__Exercise__. Please give, exactly as they appear below, the line with "theorem fitsUnsigned_and63 (v" and every line after it through the final one, and nothing else.
(Beginning of Data to process)
-- ==== Sys2Proof/WellFormed.lean ====
section
/-! DEFINITION. Which decoded instructions have fields that fit the binary fields as they stand (30_encoding.md R101). -/

namespace Sys2Proof

/-- The signed value of `v` fits `n + 1` bits of two's complement: -2^n .. 2^n - 1. -/
def fitsSigned (n : Nat) (v : Word) : Bool :=
  decide (-(2 : Int) ^ n ≤ v.toInt) && decide (v.toInt < (2 : Int) ^ n)

/-- The value of `v` is one of 0 .. 2^n - 1. -/
def fitsUnsigned (n : Nat) (v : Word) : Bool := decide (v.toNat < 2 ^ n)

/-- The value is even: bit 0 of a B- or J-immediate is always 0 (30_encoding.md R86, R87; log entry 16). -/
def isEven (v : Word) : Bool := decide (v.toNat % 2 = 0)

/-- The instruction's decoded fields fit the binary fields as they stand, with no shift immediate to reduce (30_encoding.md
R101; `Instr.hasWord` of Decode.lean is the rule's whole condition): I and S immediates in -2048 .. 2047,
shift immediates in 0 .. 63, `lui` immediates in 0 .. 1048575, even branch offsets in -4096 .. 4094, even `jal` offsets
in -1048576 .. 1048574. -/
def Instr.wellFormed : Instr → Bool
  | .add _ _ _ => true
  | .sub _ _ _ => true
  | .and _ _ _ => true
  | .or _ _ _ => true
  | .xor _ _ _ => true
  | .sll _ _ _ => true
  | .srl _ _ _ => true
  | .sra _ _ _ => true
  | .slt _ _ _ => true
  | .sltu _ _ _ => true
  | .addi _ _ imm => fitsSigned 11 imm
  | .andi _ _ imm => fitsSigned 11 imm
  | .ori _ _ imm => fitsSigned 11 imm
  | .xori _ _ imm => fitsSigned 11 imm
  | .slli _ _ imm => fitsUnsigned 6 imm
  | .srli _ _ imm => fitsUnsigned 6 imm
  | .srai _ _ imm => fitsUnsigned 6 imm
  | .ld _ _ off => fitsSigned 11 off
  | .lw _ _ off => fitsSigned 11 off
  | .lh _ _ off => fitsSigned 11 off
  | .lb _ _ off => fitsSigned 11 off
  | .lwu _ _ off => fitsSigned 11 off
  | .lhu _ _ off => fitsSigned 11 off
  | .lbu _ _ off => fitsSigned 11 off
  | .sd _ _ off => fitsSigned 11 off
  | .sw _ _ off => fitsSigned 11 off
  | .sh _ _ off => fitsSigned 11 off
  | .sb _ _ off => fitsSigned 11 off
  | .beq _ _ off => fitsSigned 12 off && isEven off
  | .bne _ _ off => fitsSigned 12 off && isEven off
  | .blt _ _ off => fitsSigned 12 off && isEven off
  | .bge _ _ off => fitsSigned 12 off && isEven off
  | .bgeu _ _ off => fitsSigned 12 off && isEven off
  | .bltu _ _ off => fitsSigned 12 off && isEven off
  | .jal _ off => fitsSigned 20 off && isEven off
  | .jalr _ _ off => fitsSigned 11 off
  | .lui _ imm => fitsUnsigned 20 imm

end Sys2Proof
end

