/-! ## Masks of the opcode table (30_encoding.md R97) -/

/-- A field wholly under the mask of a covered word is the field of the pattern. -/
theorem slice_of_masked (w m p : InstWord) (h : w &&& m = p) (a n : Nat) (hm : m.extractLsb' a n = BitVec.allOnes n) :
    w.extractLsb' a n = p.extractLsb' a n := by
  rw [← h, BitVec.extractLsb'_and, hm, BitVec.and_allOnes]

/-! ## Reduced shift immediates (30_encoding.md R101) -/

/-- Masking keeps the low n bits of a value, for a mask that covers them. -/
theorem extract_and_mask (v m : Word) (n : Nat) (hm : m.extractLsb' 0 n = BitVec.allOnes n) :
    (v &&& m).extractLsb' 0 n = v.extractLsb' 0 n := by
  rw [BitVec.extractLsb'_and, hm, BitVec.and_allOnes]

/-- A value reduced to 6 bits fits them. -/
theorem fitsUnsigned_and63 (v : Word) : fitsUnsigned 6 (v &&& 63) = true := by
  simp only [fitsUnsigned, decide_eq_true_eq, BitVec.toNat_and]
  exact lt_of_le_of_lt Nat.and_le_right (by decide)

/-- Reducing a value that fits 6 bits leaves it as it is. -/
theorem and63_of_fitsUnsigned (v : Word) (h : fitsUnsigned 6 v = true) : v &&& 63 = v := by
  simp only [fitsUnsigned, decide_eq_true_eq] at h
  apply BitVec.eq_of_toNat_eq
  rw [BitVec.toNat_and, show (63 : Word).toNat = 2 ^ 6 - 1 from rfl, Nat.and_two_pow_sub_one_eq_mod, Nat.mod_eq_of_lt h]

/-- The encoder reduces a shift immediate itself. -/
@[simp] theorem encode_reduced (i : Instr) : encode i.reduced = encode i := by
  cases i <;> simp only [Instr.reduced, encode, encodeShift] <;> rw [extract_and_mask _ _ _ (by decide)]

end Sys2Proof
end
(End of Data to process)
__Result of the exercise__.
theorem fitsUnsigned_and63 (v : Word) : fitsUnsigned 6 (v &&& 63) = true := by
  simp only [fitsUnsigned, decide_eq_true_eq, BitVec.toNat_and]
  exact lt_of_le_of_lt Nat.and_le_right (by decide)

/-- Reducing a value that fits 6 bits leaves it as it is. -/
theorem and63_of_fitsUnsigned (v : Word) (h : fitsUnsigned 6 v = true) : v &&& 63 = v := by
  simp only [fitsUnsigned, decide_eq_true_eq] at h
  apply BitVec.eq_of_toNat_eq
  rw [BitVec.toNat_and, show (63 : Word).toNat = 2 ^ 6 - 1 from rfl, Nat.and_two_pow_sub_one_eq_mod, Nat.mod_eq_of_lt h]

/-- The encoder reduces a shift immediate itself. -/
@[simp] theorem encode_reduced (i : Instr) : encode i.reduced = encode i := by
  cases i <;> simp only [Instr.reduced, encode, encodeShift] <;> rw [extract_and_mask _ _ _ (by decide)]

end Sys2Proof
end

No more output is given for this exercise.